ROFL. George created a false argument and then attacked the false argument that he himself created by declaring it to be "semantical trickery." The only one guilty of semantical trickery is George.
Then George states that the "Government makes and acts on distinctions among people every day in numerous ways."
What he has done is avoided the real argument through the use of a strawman that merely begs the question.
So what if the government makes and acts on distinctions among people all the time?
The fact that the government may make distinctions among people according to their income for tax purposes doesn't address the issue of whether the government may make distinctions among people according to the gender of their intended spouses for marriage purposes.
Blatham challenged: "No, george, it is your argument which doesn't hold together because you don't take care to even take the time to mount much more than a loud "Sophistry!!" as you stumble out the door. Debra's arguments are clear, sequential and grounded in constitutional law/argument (quoted).
But George declares victory:
georgeob1 wrote:Nonsense. I have clearly identified the false premise on which her rather lengthy argument is based and demonstrated the contradictions it entails.
I'll agree the structure of her argument is complex and substantial, but once it collapses on its foundations, it is so much rubble.

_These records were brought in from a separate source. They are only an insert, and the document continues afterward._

-- ==== Sys2Proof/Tests/Slice0.lean ====
section
/-! SUPPORT. The model's own tests: the WellFormed smoke, one word of every instruction written out from the encoding map
(spec/30_encoding.md R85), the spec's test vectors (spec/95_test_vectors.md), and for every obligation with hypotheses a
state that meets them. -/

namespace Sys2Proof.Tests

open Sys2Proof.Machine

/-! ## WellFormed: the one check, LEGACY_UNIMPLEMENTED (R91) -/

theorem test_wf_refuses_skp : (Instr.skp 0x1).wellFormed true = false := by decide
theorem test_wf_refuses_ldVxK : (Instr.ldVxK 0x0).wellFormed true = false := by decide
theorem test_wf_refuses_addIVx : (Instr.addIVx 0xF).wellFormed true = false := by decide
theorem test_wf_accepts_sknp : (Instr.sknp 0x1).wellFormed true = true := by decide
theorem test_wf_accepts_skp_by_default : (Instr.skp 0x1).wellFormed false = true := by decide

/-! ## Decoding: a word of every row, as R85 writes it -/

theorem test_decode_class0 :
    decodeTableWord 16 0x00E0 = some .cls ∧ decodeTableWord 16 0x00EE = some .ret := by decide
theorem test_decode_address_forms :
    decodeTableWord 16 0x1234 = some (.jp 0x234) ∧ decodeTableWord 16 0x2ABC = some (.call 0xABC) ∧
    decodeTableWord 16 0xA300 = some (.ldI 0x300) ∧ decodeTableWord 16 0xBFFF = some (.jpV0 0xFFF) := by decide
theorem test_decode_immediate_forms :
    decodeTableWord 16 0x3310 = some (.seImm 0x3 0x10) ∧ decodeTableWord 16 0x4F01 = some (.sneImm 0xF 0x01) ∧
    decodeTableWord 16 0x6A2B = some (.ldImm 0xA 0x2B) ∧ decodeTableWord 16 0x7103 = some (.addImm 0x1 0x03) ∧
    decodeTableWord 16 0xC30F = some (.rnd 0x3 0x0F) := by decide
theorem test_decode_skips_keep_n :
    decodeTableWord 16 0x512F = some (.seReg 0x1 0x2 0xF) ∧ decodeTableWord 16 0x9120 = some (.sneReg 0x1 0x2 0x0) := by
  decide
theorem test_decode_class8 :
    decodeTableWord 16 0x8120 = some (.ldReg 0x1 0x2) ∧ decodeTableWord 16 0x8121 = some (.orReg 0x1 0x2) ∧
    decodeTableWord 16 0x8122 = some (.andReg 0x1 0x2) ∧ decodeTableWord 16 0x8123 = some (.xorReg 0x1 0x2) ∧
    decodeTableWord 16 0x8124 = some (.addReg 0x1 0x2) ∧ decodeTableWord 16 0x8125 = some (.subReg 0x1 0x2) := by decide
theorem test_decode_draw : decodeTableWord 16 0xD125 = some (.drw 0x1 0x2 0x5) := by decide
theorem test_decode_classE :
    decodeTableWord 16 0xE29E = some (.skp 0x2) ∧ decodeTableWord 16 0xE2A1 = some (.sknp 0x2) := by decide
theorem test_decode_classF :
    decodeTableWord 16 0xF307 = some (.ldVxDt 0x3) ∧ decodeTableWord 16 0xF30A = some (.ldVxK 0x3) ∧
    decodeTableWord 16 0xF015 = some (.ldDtVx 0x0) ∧ decodeTableWord 16 0xF418 = some (.ldStVx 0x4) ∧
    decodeTableWord 16 0xF21E = some (.addIVx 0x2) ∧ decodeTableWord 16 0xF029 = some (.ldFVx 0x0) ∧
    decodeTableWord 16 0xFC33 = some (.ldBVx 0xC) ∧ decodeTableWord 16 0xF155 = some (.storeRegs 0x1) ∧
    decodeTableWord 16 0xF265 = some (.loadRegs 0x2) := by decide
/-- Vectors E1 to E7. -/
theorem test_decode_refuses :
    decodeTableWord 16 0x0000 = none ∧ decodeTableWord 16 0x01E0 = none ∧ decodeTableWord 16 0x0FEE = none ∧
    decodeTableWord 16 0x8006 = none ∧ decodeTableWord 16 0x801E = none ∧ decodeTableWord 16 0xE000 = none ∧
    decodeTableWord 16 0xF000 = none := by decide
theorem test_decode_truncated :
    decodeBytes false [] = .error .truncated ∧ decodeBytes false [0x00] = .error .truncated := ⟨rfl, rfl⟩

/-! ## Running one instruction -/

/-- A view of the next state, if there is one. -/
def seen {α : Type} (f : State → α) : Host.Outcome State Fault Refusal → Option α
  | .next t => some (f t)
  | .fault _ => none
  | .refused _ => none

/-- The state after reset with one slot, as after the Tick step of the vectors' convention. -/
def ready : State := { State.reset with slots := 1 }

/-- `ready` with V1 and V2 as given. -/
def ready12 (a b : Byte) : State := (ready.setReg 0x1 a).setReg 0x2 b

/-- The word at PC is executed. -/
def run1 (w : Nat) (s : State) : Host.Outcome State Fault Refusal := step (s.withFetchWord 16 w)

/-- A fault as the vectors write it: run state, code, PC, word, address. -/
def faultOf (s : State) : RunState × FaultRecord := (s.run, s.fault)

/-- FAULTED with this record. -/
def faulted (code : FaultCode) (pc word : Word) (addr : BitVec 17) : Option (RunState × FaultRecord) :=
  some (.faulted, { code := code, pc := pc, word := word, addr := addr })

/-! ### Fetch and decode (E1, E9, E12, E13, E15) -/

theorem test_invalid : seen faultOf (run1 0x0000 ready) = faulted .invalidOpcode 0x0200 0x0000 0 := by decide
theorem test_unimplemented :
    seen faultOf (run1 0xE19E { ready with cfg := { defaultConfig with legacyUnimplemented := true } }) =
      faulted .unimplementedOpcode 0x0200 0xE19E 0 := by decide
theorem test_fetch_last_byte :
    seen faultOf (step { ready with pc := 0x0FFF }) = faulted .memoryRange 0x0FFF 0x0000 0x1000 := by decide
theorem test_fetch_past_end :
    seen faultOf (step { ready with pc := 0x1000 }) = faulted .memoryRange 0x1000 0x0000 0x1000 := by decide
theorem test_fetch_odd :
    seen (fun s => (s.reg 0x0, s.pc, s.slots)) (run1 0x607A { ready with pc := 0x0201 }) = some (0x7A, 0x0203, 0) := by
  decide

Again, George did not clearly identify a "false premise." No one here argues with the fact that the government makes distinctions all the time. George . . . that's not the debate.
The debate is whether the majority of the people may constitutionally impose their religious views or moral disapproval on society as a whole through the power of the state -- through the enactment and enforcement of laws that discriminate against and oppress homosexuals and deprive them of the fundamental right to marry.